Your Household is a Business

Instead, every household must have only one person who is ultimately responsible for the economic condition of the family unit. He or she will have the final decision on how the family’s money will be managed and spent, even if most decisions are made jointly. And that person must have an understanding of how finance and economics works, or the group will destroy itself under debt and waste.

Many CFOs have no problem working double-time to understand the finances that surround their business model, and yet act irrationally-even irresponsibly- concerning their household finances. If you are finding yourself lacking in your household CFO duties, bone up; get informed, get educated, read books, take online classes or join local seminars until you are confident you can meet the job requirements!

The Profitable Household is a Happy Household

Now, it’s one thing to run your household like a business but the real question becomes: Are you running your household business profitably? What is the profit margin of the household? In other words, what is the percentage of the income that is not spent on expenses? How much is saved in accounts that can be accessed at a future point in time? 10%? 20%? 30%?

If your practice is operating at a 20% profit margin (let’s say $500,000 gross income with $100,000 net income), then your household should have a profit margin as well (for example, $20,000 saved from $100,000 take home income) at the very least. Ideally, it actually should be much, much higher than that, but we’ll start here.

If it’s not there yet, take steps to get it there. For instance, if you’re only saving $5,000 per year but still making 100 grand, on what are you spending the rest?

Where are you “leaking money,” as they say?

One of the best ways to be a more effective CFO is not only making more money but also finding ways to get more value out of the money you spend.

The House Where Profit Lives

Before determining how wealthy you are, you have to define what “profit” means to you. Yes, we all want to spend less than we make, but while your household has many similarities to your business, there are critical differences.

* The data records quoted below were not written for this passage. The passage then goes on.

/-- R210, R211, R212: an append of elements of `w` bits each. The elements stand behind the old contents at the places
`holdsAt_flatMap` gives them. -/
theorem exec_appendElements {w : Nat} {i : Instr} {l : List (BitVec w)} {s : State}
    (happend : exec i s = (appendBits (l.flatMap fun b => natToBits w b.toNat) s).respond) :
    (Fits s.cfg.ecapBits (s.elen + w * l.length) →
      ∃ t, exec i s = .next t ∧ t = { s with ebits := t.ebits, resp := okResp .absent } ∧
        t.elen = s.elen + w * l.length ∧ t.ebits.take s.elen = s.ebits ∧
        ∀ k b, l[k]? = some b → memValue t.ebits (s.elen + w * k) w = b.toNat) ∧
    (¬Fits s.cfg.ecapBits (s.elen + w * l.length) →
      exec i s = .next { s with resp := failResp .overflow (s.elen + w * l.length) }) := by
  rw [happend, ← length_flatMap_natToBits]
  refine ⟨fun hfits => ⟨_, respond_appendBits_of_fits hfits, rfl, List.length_append, List.take_left, fun k b hb => ?_⟩,
    respond_appendBits_of_not_fits⟩
  have hplaces := holdsAt_flatMap s.ebits [] l
  rw [List.append_nil] at hplaces
  exact (hplaces k b hb).symm

/-- Settles O25: bytes and words are elements of 8 and of 16 bits, and a string is appended as a byte array is. -/
theorem arrayEncodeAppendsElements : Obligations.ArrayEncodeAppendsElements := by
  refine fun s => ⟨fun bs i hi => exec_appendElements (l := bs) ?_, fun ws => exec_appendElements (l := ws) rfl⟩
  rcases hi with rfl | rfl <;> rfl

/-- Settles O26: the padding that `E.BITV` appends fills up to the padded length (R15). -/
theorem bitVectorEncodePadsWithZeros : Obligations.BitVectorEncodePadsWithZeros := by
  intro s bits need hle hlt hmod
  obtain rfl := eq_ceil8 hle hlt hmod
  have happend : exec (.eBitv bits) s = (appendBits (bits ++ padding bits.length) s).respond := rfl
  rw [happend, List.append_assoc, ← padding, ← length_append_padding]
  exact ⟨respond_appendBits_of_fits, respond_appendBits_of_not_fits⟩

/-! ## Element by element -/

/-- R73: operations that do the same one by one do the same in sequence. -/
theorem runOps_map_congr {α : Type} {f g : α → Instr} (h : ∀ a s, exec (f a) s = exec (g a) s) (l : List α)
    (s : State) : runOps (l.map f) s = runOps (l.map g) s := by
  induction l generalizing s with
  | nil => rfl
  | cons a l ih => simp only [List.map_cons, runOps, h, ih]

theorem one_le_width_of_encodesScalar {f : Port → Instr} {w : Nat} (hf : EncodesUnsigned f w ∨ EncodesSigned f w) :
    1 ≤ w := by
  simp only [EncodesUnsigned, EncodesSigned, List.mem_cons, Prod.mk.injEq, List.not_mem_nil, or_false] at hf
  omega

/-- R170, R172: appends of one scalar kind leave the fields that `E.BITS` of its width leaves. -/
theorem runOps_encodesScalar {α : Type} {f : Port → Instr} {w : Nat} (hf : EncodesUnsigned f w ∨ EncodesSigned f w)
    (port : α → Port) (l : List α) (s : State) (hfits : Fits s.cfg.ecapBits (s.elen + w * l.length)) :
    ∃ rs u, runOps (l.map fun a => f (port a)) s = some (rs, u) ∧
      u.ebits = s.ebits ++ l.flatMap fun a => natToBits w (portField w (port a)) := by
  have hw : 1 ≤ w ∧ w ≤ 64 := ⟨one_le_width_of_encodesScalar hf, width_le_of_encodesScalar hf⟩
  have hsame (a : α) (t : State) : exec (f (port a)) t = exec (.eBits w (port a)) t :=
    (exec_of_encodesScalar hf _ t).trans (exec_eBits_of_legal hw _ t).symm
  obtain ⟨u, hrun, hbits⟩ := runOps_eBits (l.map fun a => (w, port a)) (by simp [hw]) s
    (by simpa [Function.comp_def, Nat.mul_comm] using hfits)
  rw [List.map_map] at hrun
  exact ⟨_, u, (runOps_map_congr hsame l s).trans hrun, by rw [hbits, List.flatMap_map]⟩

/-- R215: an append whose bits are the fields of its elements. -/
theorem elementwise_of_appendBits {α : Type} {i : Instr} {f : Port → Instr} {w : Nat}
    (hf : EncodesUnsigned f w ∨ EncodesSigned f w) (port : α → Port) {l : List α} {wire : List Bool} {s : State}
    (happend : exec i s = (appendBits wire s).respond)
    (hwire : l.flatMap (fun a => natToBits w (portField w (port a))) = wire)
    (hfits : Fits s.cfg.ecapBits (s.elen + w * l.length)) :
    ∃ t rs u, exec i s = .next t ∧ runOps (l.map fun a => f (port a)) s = some (rs, u) ∧ u.ebits = t.ebits := by
  obtain ⟨rs, u, hrun, hbits⟩ := runOps_encodesScalar hf port l s hfits
  have hlen : wire.length = w * l.length := by
    simp [← hwire, List.length_flatMap, Nat.mul_comm]
  rw [← hlen] at hfits
  rw [hwire] at hbits
  exact ⟨_, rs, u, happend.trans (respond_appendBits_of_fits hfits), hrun, hbits⟩

/-- R171: an element put on the value port is its own field. -/
theorem portField_setWidth {w : Nat} (hw : w ≤ 64) (b : BitVec w) : portField w (b.setWidth 64) = b.toNat := by
  rw [portField, BitVec.toNat_setWidth_of_le hw, Nat.mod_eq_of_lt b.isLt]

theorem flatMap_portField_setWidth {w : Nat} (hw : w ≤ 64) (l : List (BitVec w)) :
    l.flatMap (fun b => natToBits w (portField w (b.setWidth 64))) = l.flatMap fun b => natToBits w b.toNat := by
  simp only [portField_setWidth hw]

/-- R172: the field of a bit put on the value port is the bit. -/
theorem natToBits_portField_bool (b : Bool) : natToBits 1 (portField 1 (BitVec.ofNat 64 b.toNat)) = [b] := by
  cases b <;> rfl

/-- Settles O29: the bytes and words of an array are the fields of `E.U8` and `E.U16`; a bit-vector and its padding are
one sequence of fields of `E.BOOL`. -/
theorem arrayEncodeIsElementwise : Obligations.ArrayEncodeIsElementwise := by
  refine fun s => ⟨fun bs hfits => ?_, fun ws hfits => ?_, fun bits hfits => ?_⟩
  · exact elementwise_of_appendBits (f := .eU8) (.inl (.inl (by simp))) _ rfl
      (flatMap_portField_setWidth (by decide) bs) hfits
  · exact elementwise_of_appendBits (f := .eU16) (.inl (.inl (by simp))) _ rfl
      (flatMap_portField_setWidth (by decide) ws) hfits
  · have hops : bits.map (fun b => .eBool (BitVec.ofNat 64 b.toNat)) ++
        List.replicate (ceil8 bits.length - bits.length) (.eBool 0) =
          (bits ++ padding bits.length).map fun b => Instr.eBool (BitVec.ofNat 64 b.toNat) := by
      rw [List.map_append, padding, List.map_replicate]
      rfl
    rw [hops]
    refine elementwise_of_appendBits (f := .eBool) (w := 1) (.inl (.inl (by simp))) _ rfl ?_ ?_
    · simp only [natToBits_portField_bool, List.flatMap_singleton']
    · rwa [length_append_padding, Nat.one_mul]

end Sys2Proof.Machine
end

section
/-! PROOFS. 45_envelope_decode.md R230 to R243, R248: the answers of the envelope decode operations. -/

namespace Sys2Proof.Machine

/-! ## Declared ends -/

theorem distance_of_add_eq {a b d : Nat} (h : a + d = b ∨ b + d = a) : distance b a = d := by
  unfold distance
  omega

section
variable {endOff : Nat} {s : State}

theorem requireAt_of_eq (h : s.dcur = endOff) (st : Status) : requireAt endOff st s = .ok .absent s := by
  rcases requireAt_cases endOff st s with ⟨_, e⟩ | ⟨hne, _⟩
  · exact e
  · exact absurd h hne

theorem requireAt_of_distance {d : Nat} (hpos : 0 < d) (h : s.dcur + d = endOff ∨ endOff + d = s.dcur) (st : Status) :
    requireAt endOff st s = .raised st d s := by
  rcases requireAt_cases endOff st s with ⟨hat, _⟩ | ⟨_, e⟩
  · omega
  · rw [e, distance_of_add_eq h]

end

/-- Settles O34: one check of the cursor stands behind both operations. -/
theorem endChecksCompareCursor : Obligations.EndChecksCompareCursor := by
  intro s endOff
  have hmsg : exec (.dMsgend endOff) s = (requireAt endOff .malformedMessage s).respond := rfl
  have hpar : exec (.dParend endOff) s = (requireAt endOff .malformedParameter s).respond := rfl
  rw [hmsg, hpar]
  refine ⟨fun hat => ?_, fun d hpos hd => ?_⟩
  · rw [requireAt_of_eq hat, requireAt_of_eq hat]
    exact ⟨rfl, rfl⟩
  · rw [requireAt_of_distance hpos hd, requireAt_of_distance hpos hd]
    exact ⟨rfl, rfl⟩

/-! ## Message header -/

section
variable {s : State}

theorem type_headerAt (h : s.dcur + 16 ≤ s.dlen) :
    (headerAt s.dbits s.dcur).type = memValue s.dbits (s.dcur + 6) 10 :=
  memRead_eq_memValue _ _ _ h

/-- R90: inside the buffer each field of the header is the sum of R15. -/
theorem headerAt_eq (h : s.dcur + 80 ≤ s.dlen) :
    headerAt s.dbits s.dcur =
      ⟨memValue s.dbits (s.dcur + 3) 3, memValue s.dbits (s.dcur + 6) 10, memValue s.dbits (s.dcur + 16) 32,
        memValue s.dbits (s.dcur + 48) 32⟩ := by
  have hfield {off n : Nat} (hoff : off + n ≤ s.dcur + 80) : memRead s.dbits off n = memValue s.dbits off n :=
    memRead_eq_memValue _ _ _ (hoff.trans h)
  rw [headerAt, hfield (by omega), hfield (by omega), hfield (by omega), hfield (by omega)]

/-- R232, R233: a message of another type leaves nothing but the response. -/
theorem exec_dMsghdr_of_mismatch {exp : Nat} (hexp : exp ≤ 1023) (h16 : s.dcur + 16 ≤ s.dlen)
    (hne : memValue s.dbits (s.dcur + 6) 10 ≠ exp) :
    exec (.dMsghdr exp) s =
      .next { s with resp := failResp .typeMismatch (memValue s.dbits (s.dcur + 6) 10) } := by
  rw [exec_dMsghdr, msghdrAnswer, if_neg (Nat.not_lt.mpr hexp), if_neg (Nat.not_lt.mpr h16), type_headerAt h16,
    if_pos hne]
  rfl

/-- R233: a whole message of the expected type. -/
theorem exec_dMsghdr_of_header {h : Header} (hat : headerAt s.dbits s.dcur = h) (htype : h.type ≤ 1023)
    (hten : 10 ≤ h.length) (hend : s.dcur + 8 * h.length ≤ s.dlen) :
    exec (.dMsghdr h.type) s =
      .next { s with
        dcur := s.dcur + 80
        resp := okResp (.msgHeader h.ver h.type h.length h.id s.dcur (s.dcur + 8 * h.length)) } := by
  rw [exec_dMsghdr, hat, msghdrAnswer, if_neg (by omega), if_neg (by omega), if_neg (not_not.mpr rfl),
    if_neg (by omega), if_neg (by omega), if_neg (by omega), if_neg (by omega)]
  rfl

end

/-- Settles O30: the clauses are the branches of `msghdrAnswer` in their order, its header read as the fields of R90. -/
theorem messageHeaderDecode : Obligations.MessageHeaderDecode := by
  rintro s exp _ ver type length id rfl hver htype hlength hid
  have hread16 (h16 : s.dcur + 16 ≤ s.dlen) : (headerAt s.dbits s.dcur).type = type := by
    rw [type_headerAt h16, htype]
  have hread80 (h80 : s.dcur + 80 ≤ s.dlen) : headerAt s.dbits s.dcur = ⟨ver, type, length, id⟩ := by
    rw [headerAt_eq h80, hver, htype, hlength, hid]
  refine ⟨fun hexp => ?_, fun hexp h16 => ?_, fun hexp h16 hne => ?_, fun hexp h16 hmatch h48 => ?_,
    fun hexp h48 hmatch h80 => ?_, fun hexp h80 hmatch hshort => ?_, fun hexp h80 hmatch hten hend => ?_,
    fun hexp hmatch hten hend => ?_⟩
  · rw [exec_dMsghdr, msghdrAnswer, if_pos hexp]
    rfl
  · rw [exec_dMsghdr, msghdrAnswer, if_neg (by omega), if_pos h16]
    rfl
  · rw [htype] at hne ⊢
    exact exec_dMsghdr_of_mismatch hexp h16 hne
  · rw [exec_dMsghdr, msghdrAnswer, if_neg (by omega), if_neg (by omega), hread16 h16, if_neg (not_not.mpr hmatch),
      if_pos h48]
    rfl
  · rw [exec_dMsghdr, msghdrAnswer, if_neg (by omega), if_neg (by omega), hread16 (by omega),
      if_neg (not_not.mpr hmatch), if_neg (by omega), if_pos h80]
    rfl
  · rw [exec_dMsghdr, hread80 h80, msghdrAnswer, if_neg (by omega), if_neg (by omega), if_neg (not_not.mpr hmatch),
      if_neg (by omega), if_neg (by omega), if_pos hshort]
    rfl
  · rw [exec_dMsghdr, hread80 h80, msghdrAnswer, if_neg (by omega), if_neg (by omega), if_neg (not_not.mpr hmatch),
      if_neg (by omega), if_neg (by omega), if_neg (Nat.not_lt.mpr hten), if_pos hend]
    rfl
  · obtain rfl := hmatch
    exact exec_dMsghdr_of_header (hread80 (by omega)) hexp hten hend

/-! ## Probes -/

/-- R21: no response enters the next one. -/
theorem exec_dMsghdr_ignores_resp (exp : Nat) (s : State) (resp : Option Response) :
    exec (.dMsghdr exp) { s with resp := resp } = exec (.dMsghdr exp) s := by
  rw [exec_dMsghdr, exec_dMsghdr]
  rfl

/-- R248: probes for other types answer alike and change the response alone. -/
theorem runOps_dMsghdr_of_mismatch {s : State} (h16 : s.dcur + 16 ≤ s.dlen) (wrong : List Nat)
    (hwrong : ∀ e ∈ wrong, e ≤ 1023 ∧ e ≠ memValue s.dbits (s.dcur + 6) 10) :
    ∃ resp, runOps (wrong.map .dMsghdr) s =
      some (wrong.map fun _ => ⟨.typeMismatch, memValue s.dbits (s.dcur + 6) 10, .absent⟩,
        { s with resp := resp }) := by
  induction wrong generalizing s with
  | nil => exact ⟨s.resp, rfl⟩
  | cons e wrong ih =>
    obtain ⟨⟨he, hne⟩, hrest⟩ := List.forall_mem_cons.mp hwrong
    obtain ⟨resp, hrun⟩ := ih
      (s := { s with resp := failResp .typeMismatch (memValue s.dbits (s.dcur + 6) 10) }) h16 hrest
    exact ⟨resp, runOps_cons (exec_dMsghdr_of_mismatch he h16 hne.symm) hrun⟩

/-- Settles O31: the wrong probes leave a state that differs in the response alone, which no probe reads. -/
theorem probesLeaveNoTrace : Obligations.ProbesLeaveNoTrace := by
  intro s wrong exp type h16 htype hwrong
  rw [htype] at hwrong ⊢
  obtain ⟨resp, hrun⟩ := runOps_dMsghdr_of_mismatch h16 wrong hwrong
  exact ⟨_, _, hrun, rfl, rfl, exec_dMsghdr_ignores_resp exp s resp⟩

/-! ## Parameter header -/

/-- What `D.PARHDR` answers on a TV header with the cursor at `cur` in a buffer of `len` bits, where `valueLen` is the
entry of `TV_LEN` (R235, R236, R240). -/
def tvhdrAnswer (cur len type : Nat) (valueLen : Option Nat) : Nat × Response :=
  if len < cur + 8 then (cur, ⟨.truncatedInput, cur + 8 - len, .absent⟩)
  else match valueLen with
    | none => (cur + 8, ⟨.malformedParameter, type, .absent⟩)
    | some n => (cur + 8, ⟨.ok, 0, .tvHeader type cur (cur + 8 + n)⟩)

theorem exec_dParhdr_tv {s : State} (hsel : s.dbits[s.dcur]? = some true) :
    exec .dParhdr s = .next (s.answered
      (tvhdrAnswer s.dcur s.dlen (memRead s.dbits (s.dcur + 1) 7)
        (tvLenOf s.cfg (memRead s.dbits (s.dcur + 1) 7)))) := by
  have hone : s.dcur < s.dlen := (List.getElem?_eq_some_iff.mp hsel).1
  have hflag : memRead s.dbits s.dcur 1 = 1 := by
    rw [memRead_eq_memValue _ _ _ hone, memValue_one hsel]
    rfl
  change execDParhdr s = _
  unfold execDParhdr tvhdrAnswer
  simp only [if_neg (Nat.not_lt.mpr hone), if_pos hflag]
  by_cases h8 : s.dlen < s.dcur + 8
  · rw [readField_of_lt h8, if_pos h8]
    rfl
  have htype : slice (memRead s.dbits s.dcur 8) 6 0 = memRead s.dbits (s.dcur + 1) 7 :=
    slice_memRead _ _ 8 6 0 (Nat.not_lt.mp h8) (by decide) (by decide)
  rw [readField_of_le (Nat.not_lt.mp h8), if_neg h8, Ret.andThen_ok, htype, State.setDcur_cfg]
  cases tvLenOf s.cfg (memRead s.dbits (s.dcur + 1) 7) <;> rfl

/-- R235: not even the bit that selects the layout is there. -/
theorem exec_dParhdr_of_empty {s : State} (h : s.dlen < s.dcur + 1) :
    exec .dParhdr s = .next { s with resp := failResp .truncatedInput 1 } := by
  change execDParhdr s = _
  rw [execDParhdr]
  simp only [if_pos h]
  rfl
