-- ==== Sys2Proof/Machine/Step.lean ====
section
/-! DEFINITION. One step of the machine: whoever's turn it is acts once (44_host_access.md R164). -/

namespace Sys2Proof.Machine

/-- One step. -/
def step (s : State) : Host.Outcome State Fault Refusal :=
  match fetch s with
  | .instr e s' => runForm e s'
  | .reset s' => .next s'.assertReset

/-- The state whose next step takes the opcode table's word `w` (Fetch.lean, `State.select`; assumption 7). A word
that is no instruction leaves the state as it is. -/
def State.withFetchWord (s : State) (nbits w : Nat) : State :=
  match tableForm nbits w with
  | some e => s.select e
  | none => s

end Sys2Proof.Machine
end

Take a look at your household finances right now. How would you describe your current financial situation?:

  • Are you affluent?
  • Middle class?
  • Barely breaking even?
  • Drowning in debt?

Your Household is a Business

A good perspective is to ask yourself, “Would I run my household the way I currently do if the intent was to make a profit?” And what is the profit? Remember, when it comes to your household, profit isn’t always listed in dollars and cents.

Educated children, a nice home, time to pursue your dreams, comfortable lifestyle, plenty of money set aside as a cushion for life’s uncertainties… these are all profitable returns on your investment.

Parting Words about Your Household; The Parent Company

Our clients are often perplexed when we ask them to treat their home like a business, and their reaction is certainly understandable. For years we have been taught to keep “business” and “personal” separate.

But as our work- and home-lives continue to blend and merge, with more hours spent on the job than at home and, increasingly, many business owners treating the den or spare bedroom as a “home office,” it only makes sense to begin treating the home like a business.

When it comes to your household finances, in particular, of course you’ll agree that treating your home like a business only makes sense; it is the parent company into which all profits from your investments flow. As humans we like to keep things separate; work and play, church and state, household expenses and business expenses. But now more than ever it is vital that you begin to address your household income with the same veracity, rationale and professionalism as you do your business income.

The surest way to offset business gain is by losses at home. The goal is to strive for “balance” in all things, and your household and business finances are no different. Only when your business and home financial spreadsheets “balance” will both be able to flourish.